-- ==== Sys2Proof/Config.lean ====
section
/-! DEFINITION. What an implementation fixes and what the spec leaves open. Every opaque constant here
is a free value: it has no body, so no proof can use what it is. -/

namespace Sys2Proof

/-- A timing profile: four durations in ticks (spec/00_scope.md R9, spec/10_state.md R24). -/
structure TimingProfile where
  tAtt : Nat
  tInter : Nat
  tHalf : Nat
  tAck : Nat
deriving DecidableEq, Repr, Inhabited

/-- Every duration is at least 1 (R9). -/
abbrev TimingProfile.positive (t : TimingProfile) : Prop :=
  1 ≤ t.tAtt ∧ 1 ≤ t.tInter ∧ 1 ≤ t.tHalf ∧ 1 ≤ t.tAck

/-- The three 1-bit strap levels, and the three fields of `CFG` (spec/10_state.md R23, R45). -/
structure Straps where
  platform : Bool
  hasAtt2 : Bool
  hasAck : Bool
deriving DecidableEq, Repr, Inhabited

/-- Free value (log 4): for each platform variant the four durations less one. -/
opaque Config.profileLessOne : Bool → TimingProfile

/-- `PROFILE(v)` (R9): four durations, each a natural number of ticks and each at least 1. -/
def Config.profile (v : Bool) : TimingProfile where
  tAtt := (Config.profileLessOne v).tAtt + 1
  tInter := (Config.profileLessOne v).tInter + 1
  tHalf := (Config.profileLessOne v).tHalf + 1
  tAck := (Config.profileLessOne v).tAck + 1

/-- Free value (log 5): the strap levels at the reset that `State.reset` is the result of. -/
opaque Config.straps : Straps

/-- Free value (log 9): the level of `PS2_DAT` on an edge that no stimulus describes. -/
opaque Config.freeDat : Nat → Bool

/-- Free value (log 7): `Q_RESULT` where the spec leaves it unspecified. -/
opaque Config.freeQResult : Nat → Byte

end Sys2Proof
end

────

Task goal
Repeat the data in full. Alter nothing.

Response area
-- ==== Sys2Proof/Config.lean ====
section
/-! DEFINITION. What an implementation fixes and what the spec leaves open. Every opaque constant here
is a free value: it has no body, so no proof can use what it is. -/

namespace Sys2Proof

/-- A timing profile: four durations in ticks (spec/00_scope.md R9, spec/10_state.md R24). -/
structure TimingProfile where
  tAtt : Nat
  tInter : Nat
  tHalf : Nat
  tAck : Nat
deriving DecidableEq, Repr, Inhabited

/-- Every duration is at least 1 (R9). -/
abbrev TimingProfile.positive (t : TimingProfile) : Prop :=
  1 ≤ t.tAtt ∧ 1 ≤ t.tInter ∧ 1 ≤ t.tHalf ∧ 1 ≤ t.tAck

/-- The three 1-bit strap levels, and the three fields of `CFG` (spec/10_state.md R23, R45). -/
structure Straps where
  platform : Bool
  hasAtt2 : Bool
  hasAck : Bool
deriving DecidableEq, Repr, Inhabited

/-- Free value (log 4): for each platform variant the four durations less one. -/
opaque Config.profileLessOne : Bool → TimingProfile

/-- `PROFILE(v)` (R9): four durations, each a natural number of ticks and each at least 1. -/
def Config.profile (v : Bool) : TimingProfile where
  tAtt := (Config.profileLessOne v).tAtt + 1
  tInter := (Config.profileLessOne v).tInter + 1
  tHalf := (Config.profileLessOne v).tHalf + 1
  tAck := (Config.profileLessOne v).tAck + 1

/-- Free value (log 5): the strap levels at the reset that `State.reset` is the result of. -/
opaque Config.straps : Straps

/-- Free value (log 9): the level of `PS2_DAT` on an edge that no stimulus describes. -/
opaque Config.freeDat : Nat → Bool

/-- Free value (log 7): `Q_RESULT` where the spec leaves it unspecified. -/
opaque Config.freeQResult : Nat → Byte

end Sys2Proof
end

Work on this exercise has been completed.